Engineers at Northwestern University have developed an artificial intelligence device that identifies abnormal heart rhythms within one-fifth of a heartbeat with more than 98% accuracy. Inspired by the cerebellum, the brain region responsible for reflex responses, the device achieves this near-instant detection with about 10,000 times fewer computer operations than traditional AI. This energy efficiency comes from mimicking how the cerebellum prioritizes unexpected changes and reserves resources for new events, rather than processing a constant flow of normal data. “In our study, we developed a device that mimics the cerebellum, which controls reflex responses seemingly without thinking,” explains Mark C. Hartham of Northwestern University, who co-led the study. This breakthrough enables low-power, always-on AI systems for a variety of applications, from wearable health monitors to autonomous robots.

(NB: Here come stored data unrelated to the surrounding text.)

/-! Events of engines. Ends: what an operation's last event leaves. -/

/-- R193, R195, R197, R336, R339, R342, R347: a sector of a copy lands whole at its receiver, in scratchpad, tiles or cluster SRAM, with SF its words are full, and then adds
32 to the receiver's word; a sector of a copy to global memory lands whole, in any order among them, and the bytes are added to the issuer's word once
every sector has landed; where source and destination overlap, the bytes landed are free; a row of a fetch lands with its pitch padded by zeros, all zeros where its index is
not below E1; and a residency fill copies its pages into cluster SRAM, makes the entry usable and adds its bytes. -/
def Obligations.CopyLandings : Prop :=
  ∀ (s : State) (c : Nat) (o : EngOp), (s.core c).op o.id = some o → o.parked = none → s.alive c o.wg →
    let grants (secs : List Nat) : Prop := s.granted (clusterOf c) (s.tcOf o.launch) secs = true
    let from_ (src : CSrc) (a : Nat) (bs : List Byte) : Prop := match src with
      | .gl => s.near o.ctx .r a 32 ∧ bs = s.glRead o.ctx a 32
      | .sp => ∃ ws w, (s.core c).wgOf o.wg = some (ws, w) ∧ bs = w.spRead a 32
      | .tm => ∃ ws w, (s.core c).wgOf o.wg = some (ws, w) ∧ bs = w.tmBytes a 32
      | .cl => (s.team (clusterOf c) o.launch o.team).isSome = true ∧ bs = s.clBytes (clusterOf c) o.launch o.team a 32
    (∀ src dst sa da n gen sf ov rcv j r rc bs, o.kind = .copy src dst sa da n gen sf ov rcv → dst ≠ .dgl → rcv[j]? = some r → 32 * r.next < n →
      let b := da + 32 * r.next
      let ws : List (Byt × Byte) := (overlapped o ov (r.wg == o.wg) sa n b bs).zipIdx.map (fun e =>
        (match dst with | .dsp => .sp rc r.wg (b + e.2) | .dtm => .tm rc r.wg (b + e.2) | _ => .cl (clusterOf c) o.launch o.team (b + e.2), e.1))
      from_ src (sa + 32 * r.next) bs → grants (if src = .gl then s.sectors o.ctx .r (sa + 32 * r.next) 32 else []) → s.coreOf (clusterOf c) r.wg = some rc →
      s.calmWord rc r.wg o.word ws →
      ∃ t, Leads (.copySectorArrival c o.id j) s t ∧ Stored s t (ws ++ s.opWord rc r.wg o.word 32 (gen.map BitVec.toNat))
        ∧ (sf = true → ∀ k v, (t.core rc).wgOf r.wg = some (k, v) → ∀ i < 8, b / 4 + i ∈ v.tags)
        ∧ (t.core c).op o.id = (let rcv' := rcv.modify j (fun q => { q with next := q.next + 1 })
            if ∀ q ∈ rcv', n ≤ 32 * q.next then none else some { o with kind := .copy src dst sa da n gen sf ov rcv' }))
    ∧ (∀ src sa da n gen sf ov rcv j r bs, o.kind = .copy src .dgl sa da n gen sf ov rcv → rcv[0]? = some r → 32 * j < n → r.next ≤ j → r.out.contains j = false →
      let b := da + 32 * j
      from_ src (sa + 32 * j) bs → s.near o.ctx .w b 32 → grants (s.copySecs o src .dgl (sa + 32 * j) b) →
      ∃ t, Leads (.copySectorArrival c o.id j) s t ∧ Stored s t (s.globalPuts o.ctx b (overlapped o ov (r.wg == o.wg) sa n b bs))
        ∧ (t.core c).op o.id = some { o with kind := .copy src .dgl sa da n gen sf ov (rcv.modify 0 (fun q => q.took j ((s.srcSector c o src (sa + 32 * j)).2.contains true))) })
    ∧ (∀ (bs : List Byte) (own : Bool) (sa n b : Nat), overlapped o false own sa n b bs = bs)
    ∧ (∀ (r : Recv) (k q : Nat) (m : Bool), r.next ≤ k → r.out.contains k = false → (∀ i ∈ r.out, r.next < i) →
        (q ∈ (r.took k m).landed ↔ q = k ∨ q ∈ r.landed))
    ∧ (∀ src sa da n gen sf ov rcv, o.kind = .copy src .dgl sa da n gen sf ov rcv → (∀ q ∈ rcv, n ≤ 32 * q.next) →
        Ends (.copyGlobalCompletion c o.id) s c o [] n (gen.map BitVec.toNat) (fun _ => True))
    ∧ (∀ tab list n dest rows seen row, o.kind = .fetch tab list n dest rows seen → row ∈ rows → (Tab.get seen row = none → s.near o.ctx .r (list + 4 * row) 4) →
        let t := Ten.of tab
        let i := (Tab.get seen row).getD (fromLE (s.glRead o.ctx (list + 4 * row) 4))
        let p := t.rowAt i
        let bs := (if i < t.e1 then s.rowOf o t i else List.replicate t.rowBytes 0) ++ List.replicate (t.pitch - t.rowBytes) 0
        let ws : List (Byt × Byte) := bs.zipIdx.map (fun e => (.sp c o.wg (dest + row * t.pitch + e.2), e.1))
        (i < t.e1 → s.near o.ctx .r p.1 p.2) → grants (s.fetchSecs o t list row i seen) → s.calmWord c o.wg o.word ws →
        (∃ u, Leads (.fetchRowLanding c o.id row) s u ∧ Stored s u (ws ++ s.opWord c o.wg o.word t.pitch none)
          ∧ (u.core c).op o.id = (let rest := rows.filter (fun q => q != row)
              if rest = [] then none else some { o with kind := .fetch tab list n dest rest (Tab.del seen row) }))
        ∧ (i < t.e1 → t.slay ≠ 1 → fmtBits t.fmt % 8 = 0 → 0 < t.rowBytes → s.near o.ctx .r p.1 p.2 →
            s.rowOf o t i = s.glRead o.ctx (t.base + i * t.s1 * (fmtBits t.fmt / 8)) (t.e0 * (fmtBits t.fmt / 8))))
    ∧ ∀ e va n cloff z r, o.kind = .resid e va n cloff z → Tab.get (s.cluster (clusterOf c)).resid e = some r →
        r.ctx = o.ctx → r.launch = o.launch → r.vbase = va → r.len = n → r.cloff = cloff → s.near o.ctx .r va (4096 * n) → grants (s.sectors o.ctx .r va (4096 * n)) →
        Ends (.residFillCompletion c o.id) s c o
          ((s.glRead o.ctx va (4096 * n)).zipIdx.map (fun b => (.cl (clusterOf c) o.launch r.unit (4096 * cloff + b.2), b.1))) (4096 * n) none
          (fun t => Tab.get (t.cluster (clusterOf c)).resid e = some { r with ld := false })

/-- R153 to R157, R162, R165 to R172, R265, R347, R353, R355: the operation at the head of the oven queue, in its turn, begins a step with the shadow rack, whose parity is
checked, which becomes the active one and leaves the shadow empty (its first step with RES: the active rack); a checkpoint passes a plane of a row, takes
no abandoned column back, leaves the thresholds of other rows and keeps a settled row settled; partners at the same boundary exchange; and a complete MMUL
puts the sum of its blocks over each prior element, an MTOPK its winner lists and its record, and adds 32 to the word. The parity columns and their mark are
the model's layout (log 62), the order among instructions that act at their issue that of log 66. -/
def Obligations.OvenSteps : Prop :=
  ∀ (s : State) (c : Nat) (o : OvenOp) (q : List OvenOp), (s.core c).ovenQ = o :: q →
    let k := s.core c
    let ta := Ten.of o.da
    let tb := Ten.of o.db
    let x0 := 32 * kgOf tb.fmt * (o.s0 + o.steps.length)
    let rows := ta.ranges x0 (x0 + 32 * kgOf tb.fmt) o.r0 (o.r0 + o.m)
    let comp := if o.topk && o.steps.isEmpty then [(ta.nbase, ta.nbase + 128 * o.s * o.m), (tb.nbase, tb.nbase + 128 * o.s * o.n)] else []
    let accs := glAccs o.x.space .r rows ++ glAccs .gl .r comp
    (o.mayBegin k = true → s.ways o.ctx accs = .clear → s.granted (clusterOf c) (s.tcOf o.launch) (s.accSectors o.ctx accs) = true →
      let keep : Prop := o.steps = [] ∧ o.x.res = true
      ∃ t o', Leads (.ovenRackSwap c) s t ∧ (t.core c).ovenQ = o' :: q ∧ SameBytes s t ∧ (∀ d h, t.grp d h = s.grp d h)
        ∧ (keep → o'.steps = o.steps ++ [k.active.checked] ∧ (t.core c).active = k.active.checked ∧ (t.core c).shadow = k.shadow)
        ∧ (¬ keep → o'.steps = o.steps ++ [k.shadow.checked] ∧ (t.core c).active = k.shadow.checked ∧ (t.core c).shadow = Rack.empty)
        ∧ ((t.core c).active.poison = true → o'.poison = true))
    ∧ (∀ (r : Rack), (r.checked.poison = false ↔ r.poison = false ∧ ∀ g < 32, r.sound g = true) ∧ r.checked.cols = r.cols ∧ r.checked.sum = r.sum ∧ r.checked.par = r.par)
    ∧ (o.topk = true → o.parked = none → o.steps ≠ [] → o.row < o.m → ∃ o', Leads (.ovenCheckpoint c) s (s.putOven c o') ∧ o'.steps = o.steps ∧ o'.rows = o.rows
        ∧ (o'.plane = if o.plane + 1 = planesOf ta.fmt then 0 else o.plane + 1) ∧ (∀ r, r ≠ o.row → o'.thr[r]? = o.thr[r]?)
        ∧ (∀ r < o.m, ∀ e, (o.rowEnd[r]?).join = some e → (o'.rowEnd[r]?).join = some e)
        ∧ ∀ (r j : Nat) (v : Nat × Nat), ((o.dead[r]?).bind (fun (d : List (Option (Nat × Nat))) => d[j]?)).join = some v →
            ((o'.dead[r]?).bind (fun (d : List (Option (Nat × Nat))) => d[j]?)).join = some v)
    ∧ (o.atBoundary = true →
        (o.pxm = some true → Leads (.partnerThresholdExchange c) s (s.putOven c { o with sent := true }))
        ∧ ∀ n p r, o.pxm ≠ some true → o.part = some n → (s.core (8 * (c / 8) + n)).ovenQ = p :: r → p.atBoundary = true → p.part = some (c % 8) → p.pxm = o.pxm →
            p.steps.length = o.steps.length →
            Leads (.partnerThresholdExchange c) s ((s.putOven c (o.exchanged p)).putOven (8 * (c / 8) + n) (p.exchanged o)))
    ∧ (o.parked = none → o.steps.length = o.s → o.m ≤ o.row → (o.part = none ∨ o.sent = true) → s.alive c o.wg →
        let rec_ : List (Byt × Byte) := match o.rofs with
          | some a => if o.topk then (o.record false).zipIdx.map (fun e => (.sp c o.wg (a + e.2), e.1)) else []
          | none => []
        s.calmWord c o.wg o.word rec_ →
        (o.bad = false ∧ o.poison = false ∧ k.active.poison = false ∧ k.poison = [] ∧ s.hit c o.wg o.id = false) → o.n ≤ 192 →
        ∃ t, Leads (.ovenCompletion c) s t ∧ (t.core c).ovenQ = q ∧ Stored s t (rec_ ++ s.opWord c o.wg o.word 32 none) ∧ (∀ d, d ≠ c → t.core d = s.core d)
          ∧ ∀ r < o.m, k.owns o.wg (o.x.af.val + r / 8) = true →
              (o.topk = false → ∀ j < o.n, ((t.core c).bank (o.x.af.val + r / 8)).elem (192 * (r % 8) + j) =
                (let v := (k.bank (o.x.af.val + r / 8)).elem (192 * (r % 8) + j)
                 let as := o.cut r (o.rowA r)
                 let bs := o.cut r (o.colB j)
                 if o.mode = .int32 then (intElem v as bs).1 else (fpElem o.t v as bs).1) % 2 ^ 32)
              ∧ (o.topk = true → (t.core c).wlist (8 * o.x.af.val + r) = o.winners false r))

/-- R159, R174, R175, R347, R350, R357, R360, R361, R366 to R368: RKLD ends with the rack READY, holding the aligned columns of its step and their sums; MNORM writes the
companions of its rows or columns; ADRAIN the converted elements of its rows, with 2:4 or 4:8 those that it keeps and their positions between what else stands in the words
of the positions, and the greater of a MAX word and its magnitudes; SELK its selection; SORTR its rows sorted (a NaN keeps its bits: log 63); each then adds 32 to
its word and writes nothing else. The rack's parity column is in the model's layout (log 62). -/
def Obligations.EngineResults : Prop :=
  ∀ (s : State) (c : Nat) (o : EngOp), (s.core c).op o.id = some o → o.parked = none →
    let k := s.core c
    let ready (accs : List (Acc × Nat × Nat)) : Prop :=
      s.ways o.ctx accs = .clear ∧ s.granted (clusterOf c) (s.tcOf o.launch) (s.accSectors o.ctx accs) = true
    let num (sp : BSpace) : Rdr := s.oNum c o.wg o.ctx o.nonce sp
    (∀ sp tab j0 st, o.kind = .rkld sp tab j0 st →
      let t := Ten.of tab
      let k0 := 32 * kgOf t.fmt * st
      let rs := t.ranges k0 (k0 + 32 * kgOf t.fmt) j0 (j0 + 192)
      ready (glAccs sp .r rs) → k.shadow.status = .loading → k.shadow.owner = some o.wg →
      Ends (.rkldCompletion c o.id) s c o [] 32 none (fun u =>
        let r := rackCols t.fmt (min 192 (t.e1 - j0)) (fun j i => t.elem (num sp) (k0 + i) (j0 + j))
        let par := (List.range 32).map (parityOf t.fmt r.1)
        (u.core c).shadow = { k.shadow with status := .ready, cols := r.1, sum := r.2, par := par, poison := s.rangesPoison c o.wg o.ctx sp rs }))
    ∧ (∀ isB sp tab tabB r0 s0 n st, o.kind = .mnorm isB sp tab tabB r0 s0 n st →
      let t := Ten.of tab
      let kg := kgOf (Ten.of tabB).fmt
      let rs := t.ranges (32 * kg * s0) (32 * kg * (s0 + st)) r0 (r0 + n)
      ready (glAccs sp .r rs ++ [(.w, t.nbase, 128 * st * n)]) → s.rangesPoison c o.wg o.ctx sp rs = false → o.bad = false → s.hit c o.wg o.id = false →
      (sp = .gl → ∀ r ∈ rs, meet r.1 (r.2 - r.1) t.nbase (128 * st * n) = false) → s.near o.ctx .w t.nbase (128 * st * n) →
      Ends (.mnormCompletion c o.id) s c o (s.globalPuts o.ctx t.nbase ((normWords isB t kg (num sp) r0 s0 n st).flatMap (toLE 4))) 32 none (fun _ => True))
    ∧ (∀ prune sp mx rnd sat tab ro co rho nr c0 nc zero, o.kind = .adrain prune sp mx rnd sat tab ro co rho nr c0 nc zero →
      let t := Ten.of tab
      let rows := k.drainRows o rho nr c0 nc zero false
      let conv (r : DRow) (x : Nat) : Nat := (drainConv t.fmt rnd sat r.int x).1
      let data (e : DRow × Nat) : List (Byt × Byte) :=
        let b := t.drainBits prune ro co nc e.2
        s.opPuts c o sp (t.base + b.1 / 8) (toLE (b.2 / 8) (packBits (fmtBits t.fmt) ((e.1.kept prune).map (conv e.1))))
      let posns (e : DRow × Nat) : List (Byt × Byte) :=
        if prune = 0 then []
        else
          let m := t.drainMeta prune ro co nc e.2
          let old := packBits 32 ((List.range m.2.1).map (fun w => num sp (m.1 + 4 * w) 4))
          s.opPuts c o sp m.1 (toLE (4 * m.2.1) (old % 2 ^ m.2.2.1 + packBits (pruneOf prune).2.2 (rowKept prune e.1.int e.1.xs).flatten * 2 ^ m.2.2.1
            + old / 2 ^ (m.2.2.1 + m.2.2.2) * 2 ^ (m.2.2.1 + m.2.2.2)))
      let outs := rows.zipIdx.flatMap (fun e => data e ++ posns e)
      let tops : List (Byt × Byte) := match mx with
        | none => []
        | some a => s.globalPuts o.ctx a.toNat (toLE 4 (max (fromLE (s.glRead o.ctx a.toNat 4))
            ((rows.flatMap (fun r => (r.kept prune).map (fun x => drainMag t.fmt (conv r x)))).foldl max 0)))
      let reached : Prop := sp = .gl → ∀ i < nr,
        s.near o.ctx .w (t.base + (t.drainBits prune ro co nc i).1 / 8) ((t.drainBits prune ro co nc i).2 / 8)
        ∧ (prune ≠ 0 → s.near o.ctx .w (t.drainMeta prune ro co nc i).1 (4 * (t.drainMeta prune ro co nc i).2.1)
          ∧ s.near o.ctx .r (t.drainMeta prune ro co nc i).1 (4 * (t.drainMeta prune ro co nc i).2.1))
      ready (glAccs sp .w (t.drainRanges prune ro co nr nc) ++ (match mx with | some a => [(Acc.r, a.toNat, 4), (Acc.w, a.toNat, 4)] | none => [])) →
      k.poison = [] → reached → (∀ a ∈ mx, s.near o.ctx .r a.toNat 4 ∧ s.near o.ctx .w a.toNat 4) →
      (∀ e ∈ rows.zipIdx, ∀ f ∈ rows.zipIdx, ∀ p ∈ posns e, (∀ w ∈ data f, ¬ w.1.hits p.1) ∧ (e.2 ≠ f.2 → ∀ w ∈ posns f, ¬ w.1.hits p.1)) →
      (∀ p ∈ tops, ∀ w ∈ outs, ¬ w.1.hits p.1) →
      Ends (.adrainCompletion c o.id) s c o (outs ++ tops) 32 none (fun _ => True))
    ∧ (∀ (t : Ten) (ro co nc i : Nat), t.ndim ≠ 0 →
        t.drainBits 0 ro co nc i = ((co + (ro + i) * t.s1) * fmtBits t.fmt, nc * fmtBits t.fmt)
        ∧ t.drainBits 1 ro co nc i = ((co * 2 / 4 + (ro + i) * t.s1) * fmtBits t.fmt, nc * 2 / 4 * fmtBits t.fmt)
        ∧ t.drainBits 2 ro co nc i = ((co * 4 / 8 + (ro + i) * t.s1) * fmtBits t.fmt, nc * 4 / 8 * fmtBits t.fmt))
    ∧ (∀ (r : DRow), r.kept 0 = r.xs
        ∧ (r.kept 1).length = r.xs.length / 4 * 2 ∧ (r.kept 2).length = r.xs.length / 8 * 4)
    ∧ (∀ exp src len dst n, o.kind = .selk exp src len dst n → s.ePoison c o.wg o.ctx .sp src (4 * len) = false → meet src (4 * len) dst (16 + 8 * n) = false →
      Ends (.selkCompletion c o.id) s c o (s.opPuts c o .sp dst (selkImage exp n ((List.range len).map (fun i => num .sp (src + 4 * i) 4)))) 32 none (fun _ => True))
    ∧ ∀ asc src len dst rows, o.kind = .sortr asc src len dst rows → s.ePoison c o.wg o.ctx .sp src (8 * len * rows) = false →
      (src = dst ∨ meet src (8 * len * rows) dst (8 * len * rows) = false) →
      let pair (i : Nat) : Nat × Nat := (num .sp (src + 8 * i) 4, num .sp (src + 8 * i + 4) 4)
      let row (n : Nat) : List Byte := (sortRow asc ((List.range len).map (fun i => pair (len * n + i)))).flatMap (fun p => toLE 4 p.1 ++ toLE 4 p.2)
      Ends (.sortrCompletion c o.id) s c o (s.opPuts c o .sp dst ((List.range rows).flatMap row)) 32 none (fun _ => True)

Cerebellum-inspired memtransistor design enables efficient novelty detection
The pursuit of energy-efficient artificial intelligence has shifted the focus from the cerebrum to the cerebellum. A new device developed by researchers at Northwestern University enables near-instant novelty detection with significant power savings. This performance improvement stems from a fundamental redesign of the AI hardware, which goes beyond mimicking the brain’s processing centers to emulate the cerebellum’s specialized role in filtering information and responding to change. The team’s innovation is centered around the memtransistor, a device that combines memory and computation into a single unit, significantly reducing energy consumption. This new iteration requires approximately 10,000 times fewer computer operations than standard AI approaches. “With brain-like computing, researchers seek to mimic the cerebrum, which is typically considered the brain’s ‘thinking center,'” explains Mark C. Hartham of Walter P. Kennedy.
The asymmetric design of the memory transistor, made from molybdenum disulfide, an atomically thin semiconductor, allows it to seamlessly switch between excitation and inhibition modes based on voltage direction. This allows the AI to ignore routine data to save power and react instantly to unexpected events, such as irregular heartbeats identified within a fifth of a heartbeat. Researchers envision applications ranging from wearable health monitors and self-driving cars to cybersecurity systems that would benefit from this low-power, always-on capability. Hersam’s team will continue to build on this early success and refine the design to further emulate the cerebellum’s adaptive learning capabilities.
Memory transistors inspired by our cerebellum detected irregular heartbeats within seconds, before the heartbeat had finished.
This design allows the device to function as both excitatory and inhibitory synapses and reflect competing signals within cerebellar circuits. The research team was able to recreate the dynamics of the cerebellum, where signals remain balanced during normal activity, but change when unexpected events occur. This is achieved by memory transistors that switch between modes simply by reversing the applied voltage. Hartham, co-lead author and Walter P. Murphy Professor of Materials Science and Engineering at Northwestern University, explained that by ignoring routine data and focusing only on anomalies, the device can significantly reduce energy consumption. Researchers are now focused on enabling devices to learn and adapt over time, further refining their ability to distinguish between truly new and familiar events.
Although we have demonstrated parts of the cerebellar neural circuitry, there are still parts that we have yet to emulate.
Rapid ECG analysis demonstrates identification of sub-heartbeat abnormalities
Researchers are increasingly looking to biological systems for inspiration for artificial intelligence, and a team led by Mark C. Hartham at Northwestern University has demonstrated an efficient approach by modeling AI hardware after the cerebellum. Unlike traditional brain-inspired computing, which focuses on the cerebrum, Hersam’s group has developed a device that mimics the cerebellum’s ability to quickly detect unexpected changes, achieving significant reductions in energy consumption. This efficiency comes from a fundamental change in design. The team aggregated memory and computation into a single component called a memtransistor, reducing the need for constant data transfers between separate processing units. A previous study published in Nature Electronics in 2023 showed that AI classification tasks that traditionally required more than 100 transistors could be performed with just two memory transistors, reducing energy usage by a factor of 100.
Current research builds on this foundation by designing memory transistors to mimic cerebellar circuits responsible for novelty detection. This device distinguishes between expected and unexpected events by utilizing both excitatory and inhibitory signals, reflecting the dynamic equilibrium found in the cerebellum. To test the device, researchers analyzed electrocardiogram recordings and found that it was able to ignore normal heartbeats and identify abnormal heart rhythms within one-fifth of a heartbeat. This speed highlights the potential for real-time condition monitoring and other applications requiring immediate response.
In the world of brain-like computing, researchers typically try to mimic the cerebrum, which is considered the brain’s “thinking center.”